> Dataset entries:
*-*-*

-- ==== Sys2Proof/Laws/Ops.lean ====
section
/-! SUPPORT. What the shared operations do: the operand forms over the integers, writing bytes into a buffer, and building a
frame. -/

namespace Sys2Proof.Machine

/-- `s16(h)` is the two's complement value (R10). -/
theorem s16_eq_toInt (h : Half) : s16 h = h.toInt := by
  have := h.isLt
  rw [s16, BitVec.toInt_eq_toNat_cond]
  split <;> split <;> omega

/-- `clampL` over the integers (R13). -/
theorem clampL_val (x : Int) : ((clampL x).val : Int) = max 0 (min 100 x) := by
  unfold clampL
  split
  · simp; omega
  · split
    · simp; omega
    · simp only; omega

/-- The level operand (R92). -/
theorem lvl_val (h : Half) : ((lvl h).val : Int) = max 0 (min 100 h.toInt) := by
  rw [lvl, clampL_val, s16_eq_toInt]

theorem levelHalf_toNat (l : Level) : (levelHalf l).toNat = l.val := by
  have := l.isLt
  simp only [levelHalf, BitVec.toNat_ofNat, Config.levelMax] at *
  omega

theorem hiByte_toNat (v : Half) : (hiByte v).toNat = v.toNat / 256 := by
  have := v.isLt
  simp only [hiByte, BitVec.extractLsb'_toNat, Nat.shiftRight_eq_div_pow]
  omega

theorem loByte_toNat (v : Half) : (loByte v).toNat = v.toNat % 256 := by
  simp [loByte, BitVec.extractLsb'_toNat]

theorem halfOf_toNat (hi lo : Byte) : (halfOf hi lo).toNat = hi.toNat * 256 + lo.toNat := by
  have := lo.isLt
  unfold halfOf
  rw [BitVec.toNat_append, ← Nat.shiftLeft_add_eq_or_of_lt this, Nat.shiftLeft_eq]

/-- A half-word is put together from its two bytes: serialising and reading back is the identity (R70, R168). -/
@[simp] theorem halfOf_hiByte_loByte (v : Half) : halfOf (hiByte v) (loByte v) = v := by
  apply BitVec.eq_of_toNat_eq
  rw [halfOf_toNat, hiByte_toNat, loByte_toNat]
  omega

/-- Each element after bytes are written from element `k` on. -/
theorem getElem_overwrite {n : Nat} (bs : List Byte) (k : Nat) (buf : Vector Byte n) (i : Nat) (hi : i < n) :
    (overwrite k bs buf)[i] = if h : k ≤ i ∧ i - k < bs.length then bs[i - k] else buf[i] := by
  induction bs generalizing k buf with
  | nil => simp [overwrite]
  | cons b rest ih =>
    rw [overwrite, ih]
    by_cases h1 : k + 1 ≤ i ∧ i - (k + 1) < rest.length
    · have h2 : k ≤ i ∧ i - k < (b :: rest).length := by simp only [List.length_cons]; omega
      have e : i - k = (i - (k + 1)) + 1 := by omega
      rw [dif_pos h1, dif_pos h2]
      simp only [e, List.getElem_cons_succ]
    · rw [dif_neg h1, Vector.getElem_setIfInBounds]
      by_cases h3 : k = i
      · subst h3; simp
      · have h2 : ¬(k ≤ i ∧ i - k < (b :: rest).length) := by simp only [List.length_cons]; omega
        rw [dif_neg h2, if_neg h3]

/-- The bytes written at the start of a buffer are what its start reads. -/
theorem take_overwrite {n : Nat} (bs : List Byte) (buf : Vector Byte n) (h : bs.length ≤ n) :
    (overwrite 0 bs buf).toList.take bs.length = bs := by
  apply List.ext_getElem
  · simp; omega
  · intro i h1 h2
    simp only [List.getElem_take, Vector.getElem_toList]
    rw [getElem_overwrite, dif_pos ⟨Nat.zero_le _, by simpa using h2⟩]
    simp

theorem length_frameOf (cmd : Byte) (p : List Byte) : (frameOf cmd p).length = p.length + 4 := by
  simp [frameOf]

/-- The frame `build` leaves in `TXBUF[0..TXLEN-1]` (R160). -/
theorem txFrame_build (cmd : Byte) (p : List Byte) (fits : p.length ≤ 60) (s : State) :
    txFrame (build cmd p fits s) = frameOf cmd p := by
  have := take_overwrite (frameOf cmd p) s.txbuf (by rw [length_frameOf]; omega)
  rw [length_frameOf] at this
  exact this

theorem build_txlen (cmd : Byte) (p : List Byte) (fits : p.length ≤ 60) (s : State) :
    (build cmd p fits s).txlen.val = p.length + 4 := rfl

/-- `build` leaves `TXBUF[TXLEN..63]` as it was (R160). -/
theorem build_txbuf_tail (cmd : Byte) (p : List Byte) (fits : p.length ≤ 60) (s : State) (i : Nat) (hi : i < 64)
    (h : p.length + 4 ≤ i) : (build cmd p fits s).txbuf[i] = s.txbuf[i] := by
  show (overwrite 0 (frameOf cmd p) s.txbuf)[i] = _
  rw [getElem_overwrite, dif_neg (by rw [length_frameOf]; omega)]

/-- `build` writes `TXBUF` and `TXLEN` and nothing else (R161). -/
theorem build_frame (cmd : Byte) (p : List Byte) (fits : p.length ≤ 60) (s : State) :
    build cmd p fits s =
      { s with txbuf := (build cmd p fits s).txbuf, txlen := (build cmd p fits s).txlen } := rfl

end Sys2Proof.Machine
end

*-*-*

> TASK PROMPT:
Emit an exact copy of the lines spanning the start of the records to the line containing "operand (R92). -/", inclusive, and no other output.

> ANSWER BOX:
-- ==== Sys2Proof/Laws/Ops.lean ====
section
/-! SUPPORT. What the shared operations do: the operand forms over the integers, writing bytes into a buffer, and building a
frame. -/

namespace Sys2Proof.Machine

/-- `s16(h)` is the two's complement value (R10). -/
theorem s16_eq_toInt (h : Half) : s16 h = h.toInt := by
  have := h.isLt
  rw [s16, BitVec.toInt_eq_toNat_cond]
  split <;> split <;> omega

/-- `clampL` over the integers (R13). -/
theorem clampL_val (x : Int) : ((clampL x).val : Int) = max 0 (min 100 x) := by
  unfold clampL
  split
  · simp; omega
  · split
    · simp; omega
    · simp only; omega

/-- The level operand (R92). -/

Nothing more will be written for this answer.